Reporters Without Borders wrote to President Abdoulaye Wade on 17 January voicing concern about the judicial persecution of Seck and asking him to grant the editor a pardon. No reply was received to the letter.
12.09.08 - Dakar newspaper editor gets three years in prison for libelling president
Reporters Without Borders urges President Abdoulaye Wade to quickly embark on a thorough overhaul of Senegal's press legislation after El Malick Seck, the editor of the Dakar-based daily 24 Heures Chrono, was today sentenced to three years in prison for an article claiming that the president was involved in money laundering.

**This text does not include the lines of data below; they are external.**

def execThbindR (h : Hdr) (b : BitVec 2) (a : BitVec 6) (s : State) : Out :=
  issue h [rId a] (fun s => thGuard s (fun _ =>
    let w := getReg s a
    let r := (wbits w 0 23, wbits w 24 23)
    bindBody b.toFin (regionFault s w)
      (s.task.brackets.toList.any (fun c => c.isOpen && c.regions.any (fun q => overlaps r.1 r.2 q.1 q.2))) w.toNat
      (fun c => { c with regions := c.regions ++ [r] }) s)) s

/-- Actions of K that may write bound storage. -/
def writesSpad (a : Action) : Bool :=
  match a with
  | .sts .. | .cp _ | .cpres _ => true
  | _ => false

/-- `thclose` and `thabort`: step 1 waits as R104 counts it; the wait for the reply is none (R337, R340). -/
def closeIssue (abort : Bool) (h : Hdr) (b : BitVec 2) (s : State) : Out :=
  issue h [] (fun s => thGuard s (fun _ =>
    let i : Fin 4 := b.toFin
    if isAsking s then takeReply .waitReply crDone s
    else if !(brOf s i).isOpen then .trap (thTrap .thNoBracket i.val 2 i.val)
    else if closeReady s i && matrixIdle s && !s.checkq.any (fun c => writesSpad c.act) then
      .waitReply (askWith (fun id => .close i abort id) s)
    else .waitIssued s)) s

def execThclose (h : Hdr) (b : BitVec 2) (s : State) : Out := closeIssue false h b s
def execThabort (h : Hdr) (b : BitVec 2) (s : State) : Out := closeIssue true h b s

/-- The status of a bracket slot (R338). -/
def bracketWord (b : Bracket) : Word :=
  if !b.isOpen then 0
  else BitVec.ofNat 64 (2 ^ 63 + (if b.lic then 2 ^ 62 else 0) + (if b.eg then 2 ^ 61 else 0) +
    (b.furs.length + b.regions.length) % 16 * 2 ^ 56 + b.index % 4096)

def execThrd (h : Hdr) (fn : ThrdFn) (d a : BitVec 6) (s : State) : Out :=
  issue h [rId a] (fun s =>
    let v := getReg s a
    if fn == .brk then writeReg d (bracketWord (brOf s (Fin.ofNat 4 (wbits v 0 2)))) 2 (enqueue (.wsr none none) 0 0 s)
    else if isAsking s then takeReply .waitReply (crValue d) s
    else .waitReply (titheAsk (.read fn (low12 v)) s)) s

def execThstm (h : Hdr) (d a f : BitVec 6) (s : State) : Out :=
  issue h [rId d, rId a, rId f] (fun s =>
    let va := getReg s a
    if isAsking s then takeReply .waitIssued crDone s
    else if misaligned va 64 then .trap (trapAt .align va)
    else match globalCheck s .k (isFirm s) va 128 false true .unbound with
      | .error t => .trap t
      | .ok ps =>
        let ctx := ctxNum s (isFirm s)
        let out := egressBytes ps
        if !egressPassed s .kAction ctx out then .wait (egressAsk .kAction ctx out s)
        else
          .waitIssued (titheAsk (.statement (low12 (getReg s f)) (getReg s d) (piecesSegs ps))
            (egressDone .kAction ctx out (tlbUse .k ps s)))) s

/-- The unit receives a request. -/
def takeTithe (r : TitheReq) (s : State) : State := { s with tithe := s.tithe ++ [r] }

end Sys2Proof.Machine
end

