/-- The launch unit places a task on this core: its launch block, its streams, its noise (R24, R225). -/
def placeTask (l : Launch) (i : Image) (g : Placement) (s : State) : State :=
  let s1 := { s with task := startTask s l i g, holds := holdOf s (l.pkt.cls == 1), quietFrom := s.now, hungSeen := false }
  let s2 := match spadMap s1 false Config.launchBlock 256 with
    | some p => spadWrite p (launchBlock l.pkt g.ordinals) s1
    | none => s1
  restartNoise (l.pkt.flags.getLsbD 1) (flushCache s2)

/-- The die of a group, and the dies on which a launch has a group already. -/
def groupDie (g : Placement) : Nat := g.cores.headD 0 / 64
def dieTaken (l : Launch) (die : Nat) : Bool := l.cores.any (fun c => c / 64 == die)

/-- A launch with one more group placed: it runs once every group of it is (R22, R25). -/
def addGroup (g : Placement) (l : Launch) : Launch :=
  let cs := l.cores ++ g.cores
  { l with
    cores := cs
    st := if (cs.map (· / 64)).eraseDups.length == levelProduct 3 l.pkt.loops then .running else .ready }

/-- The launch that a group belongs to can have it placed: the scheduler core of its queue stands, and no earlier launch of
the queue waits for cores (R401, R405). -/
def placeable (s : State) (g : Placement) (l : Launch) : Bool :=
  l.pkt.lid == g.lid && l.st == .ready && !dieTaken l (groupDie g) && schedulerUp s l.die l.q &&
    s.launches.find? (fun m => m.die == l.die && m.q == l.q && m.st == .ready) == some l

/-- GROUP_PLACE: a group of a ready launch is placed; with a core of its own among them, this core starts a task, whose K
reads no line of the data cache from before the launch (R378). -/
def execGroupPlace (g : Placement) (s : State) : Out :=
  match s.launches.find? (placeable s g) with
  | none => .next s
  | some l =>
    match imageOf s l.pkt.ctx l.pkt.image with
    | none => .next s
    | some i =>
      let mine := g.cores.contains (coreNumber s)
      if !serving s || !coresOk l.pkt g || !ordinalsOk l.pkt.loops (groupDie g) g.ordinals || s.dieHeld[groupDie g]! ||
          (mine && !coreFree s (l.pkt.cls == 1) i) then .next s
      else
        let s0 := journal (groupDie g) (.placed l.pkt.lid g.cores) s
        let s1 := { s0 with launches := modFirst (fun m => if m == l then some (addGroup g l) else none) s0.launches }
        .next (if mine then placeTask l i g s1 else s1)

/-! ### COMPLETION_RECORD (R402) -/

/-- The task of a launch that this core ran has ended. -/
def launchOver (s : State) (l : Launch) : Bool :=
  l.st == .running && !(s.task.alive && s.task.lid == l.pkt.lid) && !s.saves.any (fun i => i.task.lid == l.pkt.lid)

/-- A gated launch has completed its layer; a pass with every layer done is over. -/
def passDone (s : State) (p : Packet) : List Pass :=
  if !p.flags.getLsbD 3 then s.passes
  else
    let layers := ((modelOf s p.model).map (·.gens.length)).getD 0
    (s.passes.map (fun q => if q.model == p.model && q.pass == p.pass then { q with done := p.layer :: q.done } else q)).filter
      (fun q => !(List.range layers).all (fun k => q.done.contains k) || q.model != p.model)

/-- COMPLETION_RECORD: a launch whose tasks have all ended is reported; `failed` of them failed on other cores. -/
def execCompletionRecord (failed : Nat) (s : State) : Out :=
  match s.launches.find? (launchOver s) with
  | none => .next s
  | some l =>
    let n := failed + (if l.failed then 1 else 0)
    let status := if l.failed && l.hung then 2 else if n = 0 then 0 else 1
    .next (reportLaunch l.die l.q l.pkt status (if status = 1 then l.reason else 0) (Nat.min n 0xFFFF) l.gen
      { journal l.die (.leaves l.q l.pkt.lid) s with launches := s.launches.erase l, passes := passDone s l.pkt })

/-! ### Scheduler cores (R404, R405) -/

/-- The other copy of an instruction word. -/
def otherCopy (c : Nat) : Nat := 1 - c
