-- ==== Sys2Proof/Certificates/Slice0/Obligations.lean ====
section
/-! DEFINITION. The statements for the provers, family by family. `Acts x h reads s` says that stream x may issue the word
with header h in its turn and that its guard is true; `Answers i s P` that executing i at s answers a next state of which P
holds. -/

open Sys2Proof Sys2Proof.Machine

/-! ### Control (chapter 04) -/

/-- R89, R92, R95, R96: the words that compute one register. Each writes its value to d, goes on at the next word, and
changes nothing else. `sel` always executes. -/
def Obligations.RegisterWordsWrite : Prop := ∀ (x : Issuer) (s : State) (h : Hdr) (d a b : BitVec 6),
  let wrote (v : Word) : State → Prop := WroteReg x d v (nextPc x s) s
  let ra := regOf x s a
  let rb := regOf x s b
  (∀ imm, Acts x h [] s → Answers (.li h d imm) s (wrote (imm.signExtend 64))) ∧
  (∀ imm, Acts x h [rId d] s → Answers (.lih h d imm) s (wrote (imm ++ (regOf x s d).setWidth 32))) ∧
  (∀ imm, Acts x h [rId a] s → Answers (.addi h d a imm) s (wrote (ra + imm.signExtend 64))) ∧
  (∀ imm, Acts x h [rId a] s → Answers (.andi h d a imm) s (wrote (ra &&& imm.signExtend 64))) ∧
  (∀ imm, Acts x h [rId a] s → Answers (.ori h d a imm) s (wrote (ra ||| imm.signExtend 64))) ∧
  (∀ imm, Acts x h [rId a] s → Answers (.xori h d a imm) s (wrote (ra ^^^ imm.signExtend 64))) ∧
  (∀ imm, Acts x h [rId a] s → Answers (.muli h d a imm) s (wrote (ra * imm.signExtend 64))) ∧
  (∀ n, Acts x h [rId a] s → Answers (.shli h d a n) s (wrote (ra <<< n.toNat))) ∧
  (∀ n, Acts x h [rId a] s → Answers (.shri h d a n) s (wrote (ra >>> n.toNat))) ∧
  (∀ n, Acts x h [rId a] s → Answers (.sari h d a n) s (wrote (ra.sshiftRight n.toNat))) ∧
  (Acts x (Hdr.noGuard h) [rId a, rId b, pId h.pq] s →
    Answers (.sel h d a b) s (wrote (if ctxPred (ctxOf s x) h.pq != h.neg then ra else rb))) ∧
  (∀ n, Acts x h [rId a, rId b] s → Answers (.lea h n d a b) s (wrote (ra + (rb <<< n.toNat))))

/-- R90: the binary and the unary forms of `alu` write the result of their function (of the divisions:
DivisionValues) to d and change nothing else.

The results of the functions but for the divisions: -/
def Obligations.AluWritesItsResult : Prop :=
  (∀ (x : Issuer) (s : State) (h : Hdr) (fn : AluFn) (d a b : BitVec 6),
    Acts x h (if fn.unary then [rId a] else [rId a, rId b]) s →
      Answers (.alu h fn d a b) s (WroteReg x d (aluFn fn (regOf x s a) (regOf x s b)) (nextPc x s) s)) ∧
  (∀ a b : Word,
    (aluFn .add a b).toNat = (a.toNat + b.toNat) % 2 ^ 64 ∧
    (aluFn .sub a b).toNat = (a.toNat + (2 ^ 64 - b.toNat)) % 2 ^ 64 ∧
    (∀ i, i < 64 →
      (aluFn .and a b).getLsbD i = (a.getLsbD i && b.getLsbD i) ∧
      (aluFn .or a b).getLsbD i = (a.getLsbD i || b.getLsbD i) ∧
      (aluFn .xor a b).getLsbD i = (a.getLsbD i != b.getLsbD i) ∧
      (aluFn .andn a b).getLsbD i = (a.getLsbD i && !b.getLsbD i) ∧
      (aluFn .shl a b).getLsbD i = (decide (b.toNat % 64 ≤ i) && a.getLsbD (i - b.toNat % 64)) ∧
      (aluFn .shr a b).getLsbD i = a.getLsbD (i + b.toNat % 64) ∧
      (aluFn .sar a b).getLsbD i = a.getLsbD (Nat.min (i + b.toNat % 64) 63) ∧
      (aluFn .rol a b).getLsbD ((i + b.toNat % 64) % 64) = a.getLsbD i ∧
      (aluFn .bswap a b).getLsbD i = a.getLsbD (8 * (7 - i / 8) + i % 8) ∧
      (aluFn .sxb a b).getLsbD i = a.getLsbD (Nat.min i 7) ∧
      (aluFn .sxh a b).getLsbD i = a.getLsbD (Nat.min i 15) ∧
      (aluFn .sxw a b).getLsbD i = a.getLsbD (Nat.min i 31)) ∧
    (aluFn .mul a b).toNat = a.toNat * b.toNat % 2 ^ 64 ∧
    (aluFn .mulh a b).toInt = a.toInt * b.toInt / 2 ^ 64 ∧
    (aluFn .mulhz a b).toNat = a.toNat * b.toNat / 2 ^ 64 ∧
    (aluFn .min a b).toInt = min a.toInt b.toInt ∧
    (aluFn .max a b).toInt = max a.toInt b.toInt ∧
    (aluFn .minz a b).toNat = min a.toNat b.toNat ∧
    (aluFn .maxz a b).toNat = max a.toNat b.toNat ∧
    (∃ n, n ≤ 64 ∧ (aluFn .clz a b).toNat = n ∧ a.toNat < 2 ^ (64 - n) ∧ (n < 64 → 2 ^ (63 - n) ≤ a.toNat)) ∧
    (∃ n, n ≤ 64 ∧ (aluFn .ctz a b).toNat = n ∧ (∀ i, i < n → a.getLsbD i = false) ∧ (n < 64 → a.getLsbD n = true)) ∧
    (aluFn .popc a b).toNat = (List.range 64).countP (fun i => a.getLsbD i))

/-- R91: the four division functions never trap, and write to d: by zero, for the one quotient that overflows, and for every
other pair. -/
def Obligations.DivisionValues : Prop :=
  (∀ (x : Issuer) (s : State) (h : Hdr) (fn : AluFn) (d a b : BitVec 6), fn ∈ [AluFn.div, .divz, .rem, .remz] →
    Acts x h [rId a, rId b] s →
      Answers (.alu h fn d a b) s (WroteReg x d (aluFn fn (regOf x s a) (regOf x s b)) (nextPc x s) s)) ∧
  ∀ a b : Word,
  (b = 0 → aluFn .div a b = 0xFFFFFFFFFFFFFFFF ∧ aluFn .divz a b = 0xFFFFFFFFFFFFFFFF ∧ aluFn .rem a b = a ∧
    aluFn .remz a b = a) ∧
  (a = 0x8000000000000000 → b = 0xFFFFFFFFFFFFFFFF → aluFn .div a b = a ∧ aluFn .rem a b = 0) ∧
  (b ≠ 0 → ¬(a = 0x8000000000000000 ∧ b = 0xFFFFFFFFFFFFFFFF) →
    (aluFn .div a b).toInt = a.toInt.tdiv b.toInt ∧ (aluFn .rem a b).toInt = a.toInt - a.toInt.tdiv b.toInt * b.toInt) ∧
  (b ≠ 0 → (aluFn .divz a b).toNat = a.toNat / b.toNat ∧ (aluFn .remz a b).toNat = a.toNat % b.toNat)

/-- R93, R94: `cmp`, `cmpi` and `plog` write one predicate, a pd of 0 discards the result, and nothing else changes. -/
def Obligations.PredicateWordsWrite : Prop := ∀ (x : Issuer) (s : State) (h : Hdr) (p pa pb : BitVec 4) (a b : BitVec 6),
  let relation (cc : CmpCc) (u v : Word) : Bool := match cc with
    | .eq => decide (u = v)
    | .ne => decide (u ≠ v)
    | .lt => decide (u.toInt < v.toInt)
    | .ge => decide (v.toInt ≤ u.toInt)
    | .ltz => decide (u.toNat < v.toNat)
    | .gez => decide (v.toNat ≤ u.toNat)
  let logic (fn : PlogFn) (u v : Bool) : Bool := match fn with
    | .pand => u && v
    | .por => u || v
    | .pxor => xor u v
    | .pandn => u && !v
    | .pmov => u
  (∀ cc, Acts x h [rId a, rId b] s →
    Answers (.cmp h cc p a b) s (WrotePred x p (relation cc (regOf x s a) (regOf x s b)) (nextPc x s) s)) ∧
  (∀ cc imm, Acts x h [rId a] s →
    Answers (.cmpi h cc p a imm) s (WrotePred x p (relation cc (regOf x s a) (imm.signExtend 64)) (nextPc x s) s)) ∧
  (∀ fn, Acts x h (if fn = .pmov then [pId pa] else [pId pa, pId pb]) s →
    Answers (.plog h fn p pa pb) s
      (WrotePred x p (logic fn (ctxPred (ctxOf s x) pa) (ctxPred (ctxOf s x) pb)) (nextPc x s) s))

/-- R97, R98: `br` and `call` transfer to PC + 8 × off modulo 2^17, `jr` to the value of a read before d is written; `call`
and `jr` write PC + 8 to their link. A target of `jr` that is no instruction address is a precise fault ALIGN at the `jr`
with the target as its operand. -/
def Obligations.TransfersGo : Prop := ∀ (x : Issuer) (s : State) (h : Hdr) (off : BitVec 32) (d a : BitVec 6),
  let pc := (ctxOf s x).pc
  let target : Pc := BitVec.ofInt 17 (pc.toNat + 8 * off.toInt)
  let ra := regOf x s a
  (Acts x h [] s → Answers (.br h off) s (fun t => After x s t target)) ∧
  (Acts x h [] s → Answers (.call h off) s (WroteReg x 63 ((pc + 8).setWidth 64) target s)) ∧
  (Acts x h [rId a] s → ra.toNat % 8 = 0 → ra.toNat < 2 ^ 17 →
    Answers (.jr h d a) s (WroteReg x d ((pc + 8).setWidth 64) (ra.setWidth 17) s)) ∧
  (Acts x h [rId a] s → ¬(ra.toNat % 8 = 0 ∧ ra.toNat < 2 ^ 17) →
    exec (.jr h d a) s = .next (faultHere x ⟨.align, 0, ra⟩ s))

/-- R99, R100, R101: `loop` sets its counter and its loop start and goes on; with a count of 0 it goes on after the first
word behind it that ends a loop over that counter (an `endl`, on C also an `lbr`, R191), one cycle for each word it has
passed; `endl` counts down and goes back, or clears the counter and goes on. (What the manual leaves to inference here is
the model's reading: log 20.) -/
def Obligations.LoopsRun : Prop := ∀ (x : Issuer) (s : State) (h : Hdr) (n : BitVec 3) (src : LoopSrc) (off : BitVec 32),
  let c := ctxOf s x
  let count : BitVec 32 := match src with
    | .imm v => v
    | .reg r => (regOf x s r).setWidth 32
    | .ereg e => getE s e
  let reads : List Nat := match src with
    | .imm _ => []
    | .reg r => [rId r]
    | .ereg e => [eId s e]
  let word (j : Nat) : Word := fetchWord c.imem (c.pc + BitVec.ofNat 17 (8 * j))
  let ends (w : Word) : Prop :=
    (w.extractLsb' 42 8 = 0x16 ∨ (x = .c ∧ w.extractLsb' 42 8 = 0x70)) ∧ w.extractLsb' 32 3 = n
  let v := c.lc[n.toNat]
  (Acts x h reads s → count ≠ 0 →
    Answers (.loop h n src) s
      (WroteLoops x (c.lc.set n.toNat count) (c.ls.set n.toNat (c.pc + 8)) (nextPc x s) c.notBefore s)) ∧
  (∀ k, Acts x h reads s → count = 0 → k < 16383 → (∀ j, j < k → word (j + 1) ≠ 0 ∧ ¬ends (word (j + 1))) →
    ends (word (k + 1)) →
    Answers (.loop h n src) s
      (WroteLoops x (c.lc.set n.toNat 0) (c.ls.set n.toNat (c.pc + 8)) (c.pc + BitVec.ofNat 17 (8 * (k + 2)))
        (s.now + (8 * (k + 2)) % 2 ^ 17 / 8) s)) ∧
  (Acts x h [lcId n] s → 1 < v.toNat →
    Answers (.endl h n off) s
      (WroteLoops x (c.lc.set n.toNat (v - 1)) c.ls (BitVec.ofInt 17 (c.pc.toNat + 8 * off.toInt)) c.notBefore s)) ∧
  (Acts x h [lcId n] s → v.toNat ≤ 1 →
    Answers (.endl h n off) s (WroteLoops x (c.lc.set n.toNat 0) c.ls (nextPc x s) c.notBefore s))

"This sentence reflects all the unfairness and absurdity of Senegal's law on press offenses," Reporters Without Borders said. "The alleged libel is in no way redressed by imposing a very severe sentence and now the government has a political prisoner on its hands. As a result of refusing to recognise that imprisonment is not the appropriate response in cases such as this, the authorities must now cope with the consequences of a repressive and dangerous system."
The press freedom organisation advises the government to do everything necessary to have Seck released and then quickly draw up a timetable for reforming the press law and creating an independent media regulatory body in consultation with representative journalists.
Seck was convicted on charges of "activity liable to disrupt public order and cause serious political unrest," "disseminating false news," "public insult" and "illegal possession of government documents." His newspaper, which had initially been allowed to resume publishing after his arrest, was suspended by order of the court for three months.
Seck was arrested on 28 August just hours after 24 Heures Chrono ran a vaguely-sourced story claiming that President Wade and his son, Karim, had been involved in the laundering of money stolen in Côte d'Ivoire.
24 Heures Chrono was one of the two privately-owned newspapers whose premises were attacked in mid-August by men driving a government car, who smashed computers and sprayed tear-gas on employees.
Twelve men were yesterday given sentences ranging from five to six years in prison for these raids, which - some of them said - were "punitive operations" ordered by the newly-dismissed air transport minister, Farba Senghor.